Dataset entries
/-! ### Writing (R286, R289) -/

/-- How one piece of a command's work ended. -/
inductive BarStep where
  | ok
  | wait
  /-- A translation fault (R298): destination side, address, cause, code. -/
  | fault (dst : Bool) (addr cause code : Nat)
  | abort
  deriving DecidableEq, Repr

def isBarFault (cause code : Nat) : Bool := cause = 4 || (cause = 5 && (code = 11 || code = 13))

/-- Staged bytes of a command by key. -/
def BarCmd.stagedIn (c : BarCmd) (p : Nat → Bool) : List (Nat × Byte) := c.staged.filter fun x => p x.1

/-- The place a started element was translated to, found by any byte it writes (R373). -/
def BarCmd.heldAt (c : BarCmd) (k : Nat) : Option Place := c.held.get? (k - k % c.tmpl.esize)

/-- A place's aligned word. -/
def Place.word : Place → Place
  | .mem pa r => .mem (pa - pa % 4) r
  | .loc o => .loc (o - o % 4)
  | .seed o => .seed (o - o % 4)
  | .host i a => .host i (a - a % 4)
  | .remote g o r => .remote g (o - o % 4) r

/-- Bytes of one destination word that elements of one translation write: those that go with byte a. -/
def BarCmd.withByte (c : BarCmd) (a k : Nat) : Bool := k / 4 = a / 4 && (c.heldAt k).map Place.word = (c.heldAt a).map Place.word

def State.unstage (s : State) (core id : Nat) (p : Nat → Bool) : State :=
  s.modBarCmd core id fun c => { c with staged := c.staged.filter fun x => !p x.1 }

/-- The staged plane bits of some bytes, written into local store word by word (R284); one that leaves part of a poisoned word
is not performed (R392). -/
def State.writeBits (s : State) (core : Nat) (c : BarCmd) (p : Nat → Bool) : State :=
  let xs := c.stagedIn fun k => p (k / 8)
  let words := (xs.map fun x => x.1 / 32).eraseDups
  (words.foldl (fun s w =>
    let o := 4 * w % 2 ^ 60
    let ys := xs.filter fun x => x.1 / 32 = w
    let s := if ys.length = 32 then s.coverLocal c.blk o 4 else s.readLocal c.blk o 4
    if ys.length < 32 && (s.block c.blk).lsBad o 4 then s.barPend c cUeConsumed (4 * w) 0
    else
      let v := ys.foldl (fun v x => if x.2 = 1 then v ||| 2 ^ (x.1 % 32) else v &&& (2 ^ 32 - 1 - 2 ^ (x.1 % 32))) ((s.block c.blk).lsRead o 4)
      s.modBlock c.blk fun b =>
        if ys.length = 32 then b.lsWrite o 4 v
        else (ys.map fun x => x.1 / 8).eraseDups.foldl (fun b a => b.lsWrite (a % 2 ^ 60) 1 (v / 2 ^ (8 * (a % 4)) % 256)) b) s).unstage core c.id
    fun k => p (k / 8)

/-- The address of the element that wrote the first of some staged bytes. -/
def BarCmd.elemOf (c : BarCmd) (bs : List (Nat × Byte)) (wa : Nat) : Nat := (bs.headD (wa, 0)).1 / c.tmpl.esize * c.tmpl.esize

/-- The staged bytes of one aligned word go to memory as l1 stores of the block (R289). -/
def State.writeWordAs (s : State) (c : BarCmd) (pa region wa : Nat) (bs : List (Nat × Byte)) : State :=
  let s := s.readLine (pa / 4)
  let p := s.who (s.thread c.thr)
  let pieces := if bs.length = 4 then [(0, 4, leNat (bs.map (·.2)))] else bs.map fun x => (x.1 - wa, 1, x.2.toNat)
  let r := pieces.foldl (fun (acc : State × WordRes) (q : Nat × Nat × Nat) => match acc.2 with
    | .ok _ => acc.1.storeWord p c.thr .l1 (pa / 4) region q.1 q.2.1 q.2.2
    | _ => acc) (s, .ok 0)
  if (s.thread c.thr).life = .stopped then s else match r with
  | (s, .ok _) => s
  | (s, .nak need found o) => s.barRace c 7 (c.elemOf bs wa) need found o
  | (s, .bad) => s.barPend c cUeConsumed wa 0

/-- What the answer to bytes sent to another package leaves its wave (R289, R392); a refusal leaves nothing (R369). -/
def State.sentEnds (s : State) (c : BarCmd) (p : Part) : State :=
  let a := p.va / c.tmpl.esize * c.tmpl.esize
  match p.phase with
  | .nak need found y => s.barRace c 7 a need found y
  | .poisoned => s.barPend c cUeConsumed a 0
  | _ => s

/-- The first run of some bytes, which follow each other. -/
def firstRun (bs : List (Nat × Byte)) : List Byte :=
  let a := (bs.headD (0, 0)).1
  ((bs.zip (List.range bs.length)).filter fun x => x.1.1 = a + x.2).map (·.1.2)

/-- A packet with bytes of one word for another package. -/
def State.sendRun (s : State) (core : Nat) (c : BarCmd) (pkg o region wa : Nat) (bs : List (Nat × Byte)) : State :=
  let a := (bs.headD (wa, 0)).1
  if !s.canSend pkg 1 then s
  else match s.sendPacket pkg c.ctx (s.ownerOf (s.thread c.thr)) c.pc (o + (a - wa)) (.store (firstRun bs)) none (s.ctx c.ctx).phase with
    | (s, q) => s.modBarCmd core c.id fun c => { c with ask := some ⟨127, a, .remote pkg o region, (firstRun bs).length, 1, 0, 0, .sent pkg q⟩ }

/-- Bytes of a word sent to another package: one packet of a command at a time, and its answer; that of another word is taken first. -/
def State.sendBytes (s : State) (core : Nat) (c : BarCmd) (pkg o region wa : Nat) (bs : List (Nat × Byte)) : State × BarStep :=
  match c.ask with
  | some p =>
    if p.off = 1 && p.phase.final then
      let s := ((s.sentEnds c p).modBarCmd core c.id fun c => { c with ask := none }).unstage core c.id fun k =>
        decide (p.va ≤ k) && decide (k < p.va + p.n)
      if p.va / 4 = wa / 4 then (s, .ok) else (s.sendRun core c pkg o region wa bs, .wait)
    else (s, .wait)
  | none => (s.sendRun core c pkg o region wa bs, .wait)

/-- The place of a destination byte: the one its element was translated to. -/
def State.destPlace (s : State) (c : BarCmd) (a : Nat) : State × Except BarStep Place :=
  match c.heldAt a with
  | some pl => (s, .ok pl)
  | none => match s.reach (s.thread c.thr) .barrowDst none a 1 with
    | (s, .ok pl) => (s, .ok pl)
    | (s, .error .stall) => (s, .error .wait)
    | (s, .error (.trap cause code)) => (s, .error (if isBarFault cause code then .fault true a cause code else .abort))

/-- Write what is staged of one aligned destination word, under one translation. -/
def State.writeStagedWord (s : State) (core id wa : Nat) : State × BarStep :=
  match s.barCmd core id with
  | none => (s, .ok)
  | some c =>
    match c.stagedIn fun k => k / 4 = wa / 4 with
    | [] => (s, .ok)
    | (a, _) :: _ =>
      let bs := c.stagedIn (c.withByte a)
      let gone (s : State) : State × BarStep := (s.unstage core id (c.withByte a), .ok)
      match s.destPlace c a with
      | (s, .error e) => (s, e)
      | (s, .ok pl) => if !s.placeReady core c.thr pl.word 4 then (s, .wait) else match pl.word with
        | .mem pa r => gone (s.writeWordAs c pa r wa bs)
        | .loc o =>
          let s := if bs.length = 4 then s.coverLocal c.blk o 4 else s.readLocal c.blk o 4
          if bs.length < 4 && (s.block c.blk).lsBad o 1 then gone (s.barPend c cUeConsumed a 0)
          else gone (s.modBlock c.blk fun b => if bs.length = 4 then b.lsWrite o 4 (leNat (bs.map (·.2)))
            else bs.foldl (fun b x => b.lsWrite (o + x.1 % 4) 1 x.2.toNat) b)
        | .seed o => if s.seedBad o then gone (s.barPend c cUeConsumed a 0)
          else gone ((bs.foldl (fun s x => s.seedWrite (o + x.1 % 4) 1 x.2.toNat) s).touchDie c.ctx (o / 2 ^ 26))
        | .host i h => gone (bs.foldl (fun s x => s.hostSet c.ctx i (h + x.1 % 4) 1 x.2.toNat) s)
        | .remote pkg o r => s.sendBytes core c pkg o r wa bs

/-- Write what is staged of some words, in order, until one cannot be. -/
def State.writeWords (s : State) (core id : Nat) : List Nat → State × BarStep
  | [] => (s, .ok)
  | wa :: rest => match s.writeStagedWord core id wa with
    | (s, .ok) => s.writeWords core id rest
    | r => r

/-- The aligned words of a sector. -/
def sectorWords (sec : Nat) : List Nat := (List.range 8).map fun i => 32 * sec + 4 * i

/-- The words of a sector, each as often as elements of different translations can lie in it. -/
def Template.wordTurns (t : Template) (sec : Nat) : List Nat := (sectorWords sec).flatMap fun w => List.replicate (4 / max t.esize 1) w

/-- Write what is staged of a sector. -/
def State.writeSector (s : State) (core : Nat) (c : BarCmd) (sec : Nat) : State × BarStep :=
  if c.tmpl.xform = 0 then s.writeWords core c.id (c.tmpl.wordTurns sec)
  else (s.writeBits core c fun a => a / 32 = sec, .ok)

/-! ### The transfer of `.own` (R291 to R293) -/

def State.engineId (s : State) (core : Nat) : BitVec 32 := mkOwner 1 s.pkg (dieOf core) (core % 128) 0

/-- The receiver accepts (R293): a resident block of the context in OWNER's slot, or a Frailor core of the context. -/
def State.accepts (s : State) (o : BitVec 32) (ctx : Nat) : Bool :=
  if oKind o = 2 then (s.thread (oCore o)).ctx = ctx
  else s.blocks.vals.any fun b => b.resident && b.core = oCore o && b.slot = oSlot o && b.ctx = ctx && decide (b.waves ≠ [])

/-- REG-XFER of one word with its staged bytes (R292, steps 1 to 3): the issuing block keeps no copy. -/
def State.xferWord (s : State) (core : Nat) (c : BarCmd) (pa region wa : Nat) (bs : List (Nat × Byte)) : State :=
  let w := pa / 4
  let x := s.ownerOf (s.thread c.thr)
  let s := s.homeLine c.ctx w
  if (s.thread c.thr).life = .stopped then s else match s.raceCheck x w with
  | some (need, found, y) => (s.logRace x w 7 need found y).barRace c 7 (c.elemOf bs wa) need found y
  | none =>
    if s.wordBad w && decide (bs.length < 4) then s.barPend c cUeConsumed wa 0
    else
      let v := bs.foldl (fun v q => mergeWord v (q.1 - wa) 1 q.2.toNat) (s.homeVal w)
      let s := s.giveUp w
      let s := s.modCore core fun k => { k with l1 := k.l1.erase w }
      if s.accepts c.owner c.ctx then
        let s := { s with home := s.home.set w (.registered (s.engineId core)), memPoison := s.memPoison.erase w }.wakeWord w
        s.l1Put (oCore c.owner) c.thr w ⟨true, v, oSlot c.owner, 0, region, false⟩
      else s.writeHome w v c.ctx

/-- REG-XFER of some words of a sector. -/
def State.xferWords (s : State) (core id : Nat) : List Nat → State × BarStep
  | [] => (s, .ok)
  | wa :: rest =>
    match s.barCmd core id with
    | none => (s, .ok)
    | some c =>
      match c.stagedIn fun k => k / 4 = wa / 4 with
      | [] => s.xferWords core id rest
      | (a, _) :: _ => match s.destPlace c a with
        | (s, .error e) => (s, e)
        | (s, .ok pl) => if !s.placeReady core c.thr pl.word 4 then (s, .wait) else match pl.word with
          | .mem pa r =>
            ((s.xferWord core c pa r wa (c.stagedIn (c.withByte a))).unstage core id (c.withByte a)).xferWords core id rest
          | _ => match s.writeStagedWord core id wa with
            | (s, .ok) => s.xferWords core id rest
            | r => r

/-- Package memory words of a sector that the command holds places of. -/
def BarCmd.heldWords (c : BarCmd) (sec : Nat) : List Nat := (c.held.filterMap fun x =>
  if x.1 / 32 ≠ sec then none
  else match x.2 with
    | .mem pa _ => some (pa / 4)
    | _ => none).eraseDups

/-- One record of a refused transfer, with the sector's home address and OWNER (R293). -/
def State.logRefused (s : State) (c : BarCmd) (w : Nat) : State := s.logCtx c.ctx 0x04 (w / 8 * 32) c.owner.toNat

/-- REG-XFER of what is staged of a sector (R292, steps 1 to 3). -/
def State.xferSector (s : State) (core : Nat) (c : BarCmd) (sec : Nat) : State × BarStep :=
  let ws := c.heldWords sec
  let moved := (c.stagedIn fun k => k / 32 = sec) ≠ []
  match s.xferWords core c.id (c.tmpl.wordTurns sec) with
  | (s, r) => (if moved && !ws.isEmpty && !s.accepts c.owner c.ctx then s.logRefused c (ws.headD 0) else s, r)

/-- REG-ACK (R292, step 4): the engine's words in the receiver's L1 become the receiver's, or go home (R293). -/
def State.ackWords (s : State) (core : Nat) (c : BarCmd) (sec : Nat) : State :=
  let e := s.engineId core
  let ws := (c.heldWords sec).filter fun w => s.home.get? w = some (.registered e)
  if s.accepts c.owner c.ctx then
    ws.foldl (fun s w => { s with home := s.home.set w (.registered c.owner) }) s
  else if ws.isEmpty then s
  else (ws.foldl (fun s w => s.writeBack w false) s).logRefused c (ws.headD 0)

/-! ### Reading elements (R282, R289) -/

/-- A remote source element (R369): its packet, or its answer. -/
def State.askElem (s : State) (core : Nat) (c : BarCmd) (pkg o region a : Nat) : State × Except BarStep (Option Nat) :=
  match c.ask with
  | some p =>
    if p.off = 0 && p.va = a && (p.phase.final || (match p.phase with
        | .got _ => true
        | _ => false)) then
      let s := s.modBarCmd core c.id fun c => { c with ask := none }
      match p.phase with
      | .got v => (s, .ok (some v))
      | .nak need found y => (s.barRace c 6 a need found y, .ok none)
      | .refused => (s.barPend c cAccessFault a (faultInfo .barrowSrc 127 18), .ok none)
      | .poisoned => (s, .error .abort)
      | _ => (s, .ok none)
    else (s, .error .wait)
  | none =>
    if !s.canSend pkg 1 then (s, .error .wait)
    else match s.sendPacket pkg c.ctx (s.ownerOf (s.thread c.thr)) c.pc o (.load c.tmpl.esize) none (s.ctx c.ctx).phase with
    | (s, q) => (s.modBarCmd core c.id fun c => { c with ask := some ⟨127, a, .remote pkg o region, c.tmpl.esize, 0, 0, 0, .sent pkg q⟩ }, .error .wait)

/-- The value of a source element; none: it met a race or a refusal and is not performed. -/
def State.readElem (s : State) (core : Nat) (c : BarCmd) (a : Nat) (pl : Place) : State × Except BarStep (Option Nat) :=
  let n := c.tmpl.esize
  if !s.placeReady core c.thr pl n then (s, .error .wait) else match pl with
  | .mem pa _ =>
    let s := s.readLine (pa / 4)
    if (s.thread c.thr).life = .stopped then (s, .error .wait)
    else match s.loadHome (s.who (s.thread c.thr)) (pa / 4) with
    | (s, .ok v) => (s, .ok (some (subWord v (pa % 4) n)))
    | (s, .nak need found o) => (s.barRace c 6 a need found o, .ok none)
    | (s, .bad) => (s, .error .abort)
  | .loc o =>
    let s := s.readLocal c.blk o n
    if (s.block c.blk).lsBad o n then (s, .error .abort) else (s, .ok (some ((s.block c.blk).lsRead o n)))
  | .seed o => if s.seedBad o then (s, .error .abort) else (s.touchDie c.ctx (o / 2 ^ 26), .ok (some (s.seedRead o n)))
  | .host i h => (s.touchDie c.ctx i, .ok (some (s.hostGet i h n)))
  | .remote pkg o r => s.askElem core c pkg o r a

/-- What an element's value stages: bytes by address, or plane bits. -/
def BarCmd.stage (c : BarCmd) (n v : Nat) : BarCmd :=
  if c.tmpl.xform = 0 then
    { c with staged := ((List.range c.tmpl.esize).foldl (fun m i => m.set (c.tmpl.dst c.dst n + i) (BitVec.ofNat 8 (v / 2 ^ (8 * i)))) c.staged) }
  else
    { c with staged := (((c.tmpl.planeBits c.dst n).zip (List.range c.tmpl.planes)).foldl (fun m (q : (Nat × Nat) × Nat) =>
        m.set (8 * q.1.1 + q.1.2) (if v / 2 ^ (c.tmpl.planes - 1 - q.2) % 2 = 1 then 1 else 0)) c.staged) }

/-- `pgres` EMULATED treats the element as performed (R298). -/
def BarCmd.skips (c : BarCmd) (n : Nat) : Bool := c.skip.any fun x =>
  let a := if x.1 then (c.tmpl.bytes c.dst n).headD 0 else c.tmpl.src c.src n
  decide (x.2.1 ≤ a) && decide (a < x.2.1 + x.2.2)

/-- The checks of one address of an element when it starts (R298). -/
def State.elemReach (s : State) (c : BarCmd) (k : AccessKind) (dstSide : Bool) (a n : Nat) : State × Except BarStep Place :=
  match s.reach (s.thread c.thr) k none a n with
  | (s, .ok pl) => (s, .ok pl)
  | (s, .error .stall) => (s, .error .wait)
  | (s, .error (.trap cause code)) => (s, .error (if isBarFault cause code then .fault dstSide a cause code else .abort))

PROBLEM TO WORK ON: Tally the lines above that contain "host"; give only the number.

EXERCISE SOLUTION: 3